Periodic Cleavage of 24. To a solution of 30.0 mg of the triol 24 (0.064 mmol) in of MeOH/H₂O (5 mL, 5:1) at r.t. was added 69.0 mg of NaIO₄ (5 equiv, 0.32 mmol) and a drop of HOAc. The reaction mixture was stirred for 3 h at r.t. before it was concentrated and dissolved in EtOAc. The crude organic solution was washed with sat. aq Na₂S₂O₃ (3 mL) and H₂O. The aqueous layer was extracted with EtOAc (3 × 5 mL), and the combined extracts were dried over Na₂SO₄, filtered, and concentrated under reduced pressure. Silica gel flash chromatography (80% EtOAc in hexanes) of the crude furnished the desired ketone 34 in 84% yield (23.0 mg).

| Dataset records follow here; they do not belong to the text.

-- ==== Sys2Proof/Laws/Memory.lean ====
section
/-! SUPPORT. The laws of the memory list: a write is read back, it leaves every other address alone, and it keeps the canonical form. -/

namespace Sys2Proof.Machine

open Sys2Proof

/-- The empty memory is canonical. -/
theorem Memory.wf_nil : Memory.wf [] := ⟨List.Pairwise.nil, by simp⟩

/-- Memory right after reset is canonical. -/
theorem reset_mem_wf : Memory.wf State.reset.mem := Memory.wf_nil

/-- The rest of a canonical memory is canonical. -/
theorem Memory.wf_tail {c : Host.Cell} {m : Memory} (h : Memory.wf (c :: m)) : Memory.wf m :=
  ⟨(List.pairwise_cons.1 h.1).2, fun x hx => h.2 x (by simp [hx])⟩

/-- An address below every entry reads as 0. -/
theorem Memory.read_below {m : Memory} {a : Nat} (h : ∀ x ∈ m, a < x.1) : Memory.read m a = 0 := by
  induction m with
  | nil => rfl
  | cons c m ih =>
    have hc : a < c.1 := h c (by simp)
    have hne : c.1 ≠ a := by omega
    simp only [Memory.read, hne, if_false]
    exact ih fun x hx => h x (by simp [hx])

/-- The addresses a write leaves are old ones and the one written. -/
theorem Memory.mem_write {m : Memory} {a : Nat} {b : Byte} {x : Host.Cell} (h : x ∈ Memory.write m a b) :
    x ∈ m ∨ (x = (a, b) ∧ b ≠ 0) := by
  induction m with
  | nil =>
    simp only [Memory.write] at h
    split at h
    · simp at h
    · simp only [List.mem_singleton] at h; exact Or.inr ⟨h, ‹_›⟩
  | cons c m ih =>
    simp only [Memory.write] at h
    split at h
    · rcases List.mem_cons.1 h with h | h
      · exact Or.inl (by simp [h])
      · rcases ih h with h | h
        · exact Or.inl (by simp [h])
        · exact Or.inr h
    · split at h
      · split at h
        · exact Or.inl (by simp [h])
        · rcases List.mem_cons.1 h with h | h
          · exact Or.inr ⟨h, ‹_›⟩
          · exact Or.inl (by simp [h])
      · split at h
        · exact Or.inl h
        · rcases List.mem_cons.1 h with h | h
          · exact Or.inr ⟨h, ‹_›⟩
          · exact Or.inl h

/-- A write keeps the canonical form. -/
theorem Memory.wf_write {m : Memory} (h : Memory.wf m) (a : Nat) (b : Byte) : Memory.wf (Memory.write m a b) := by
  refine ⟨?_, fun x hx => ?_⟩
  · induction m with
    | nil => simp only [Memory.write]; split <;> simp
    | cons c m ih =>
      have hp := List.pairwise_cons.1 h.1
      simp only [Memory.write]
      split
      · refine List.pairwise_cons.2 ⟨fun x hx => ?_, ih (Memory.wf_tail h)⟩
        rcases Memory.mem_write hx with hx | ⟨hx, -⟩
        · exact hp.1 x hx
        · subst hx; assumption
      · split
        · split
          · exact hp.2
          · rename_i hc hb
            exact List.pairwise_cons.2 ⟨fun x hx => hc ▸ hp.1 x hx, hp.2⟩
        · split
          · exact h.1
          · rename_i h1 h2 h3
            refine List.pairwise_cons.2 ⟨fun x hx => ?_, h.1⟩
            rcases List.mem_cons.1 hx with hx | hx
            · subst hx; show a < x.1; omega
            · have := hp.1 x hx; show a < x.1; omega
  · rcases Memory.mem_write hx with hx | ⟨hx, hb⟩
    · exact h.2 x hx
    · subst hx; exact hb

/-- A write leaves every other address alone; no premise on the memory. -/
theorem Memory.read_write_other {m : Memory} {a a' : Nat} (b : Byte) (h : a' ≠ a) :
    Memory.read (Memory.write m a b) a' = Memory.read m a' := by
  induction m with
  | nil =>
    simp only [Memory.write]
    split
    · rfl
    · simp [Memory.read, h.symm]
  | cons c m ih =>
    simp only [Memory.write]
    split
    · simp only [Memory.read, ih]
    · split
      · rename_i hc
        have hne : c.1 ≠ a' := by omega
        split <;> simp [Memory.read, hne, h.symm]
      · split
        · rfl
        · simp [Memory.read, h.symm]

/-- A write is read back. -/
theorem Memory.read_write_same {m : Memory} (h : Memory.wf m) (a : Nat) (b : Byte) :
    Memory.read (Memory.write m a b) a = b := by
  induction m with
  | nil =>
    simp only [Memory.write]
    split
    · subst_vars; rfl
    · simp [Memory.read]
  | cons c m ih =>
    have hp := List.pairwise_cons.1 h.1
    simp only [Memory.write]
    split
    · rename_i hc
      have hne : c.1 ≠ a := by omega
      simp only [Memory.read, hne, if_false, ih (Memory.wf_tail h)]
    · split
      · rename_i hc
        split
        · rename_i hb
          rw [Memory.read_below fun x hx => hc ▸ hp.1 x hx, hb]
        · simp [Memory.read]
      · rename_i h1 h2
        split
        · rename_i hb
          rw [hb]
          refine Memory.read_below fun x hx => ?_
          rcases List.mem_cons.1 hx with hx | hx
          · subst hx; omega
          · have := hp.1 x hx; omega
        · simp [Memory.read]

/-- Reading after a write, in one equation. -/
theorem Memory.read_write {m : Memory} (h : Memory.wf m) (a a' : Nat) (b : Byte) :
    Memory.read (Memory.write m a b) a' = if a' = a then b else Memory.read m a' := by
  split
  · subst_vars; exact Memory.read_write_same h _ _
  · exact Memory.read_write_other b ‹_›

end Sys2Proof.Machine
end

34: R_f = 0.30 (80% EtOAc in hexanes). [α] _d ²⁰ = -61.0 (c 0.25, CHCl₃). ¹H NMR (300 MHz, CDCl₃): δ = 0.76 (d, J = 6.6 Hz, 3 H), 2.57 (dd, J = 6.3, 16.2 Hz, 1 H), 2.83 (s, 3 H), 3.33 (dd, J = 3.6, 16.2 Hz, 1 H), 3.92 (dq, J = 6.6, 8.7 Hz, 1 H), 4.48 (ddd, J = 4.2, 6.6, 10.2 Hz, 1 H), 4.90 (br s, 1 H), 5.14 (d, J = 9.0 Hz, 1 H), 5.34 (d, J = 4.5 Hz, 1 H), 7.20-8.25 (m, 12 H). ¹³C NMR (75 MHz, CDCl₃): δ = 193.8, 161.0, 137.1, 135.2, 128.7, 128.6, 128.4, 128.3, 128.2, 126.3, 125.8, 125.6, 124.2, 123.2, 84.0, 79.0, 71.0, 56.5, 44.5, 29.7, 14.2 (missing 4 peaks due to overlap, and missing 1 additional peak). IR (thin film): 3414 (m), 3047 (w), 2977 (s), 2875 (s), 1716 (s), 1681 (s) cm^-1. MS (LCMS): m/z (% relative intensity) = 431.1 (10) [M⁺], 413.1 (100).

When substituents at C5 and C6 are trans in these pyranyl heterocycles such as 21, we observed strong NOE between protons at C2 and C3 presumably because these two protons are not necessarily locked in di-axial relationship unlike those in pyrans where C5 and C6 substituents are cis.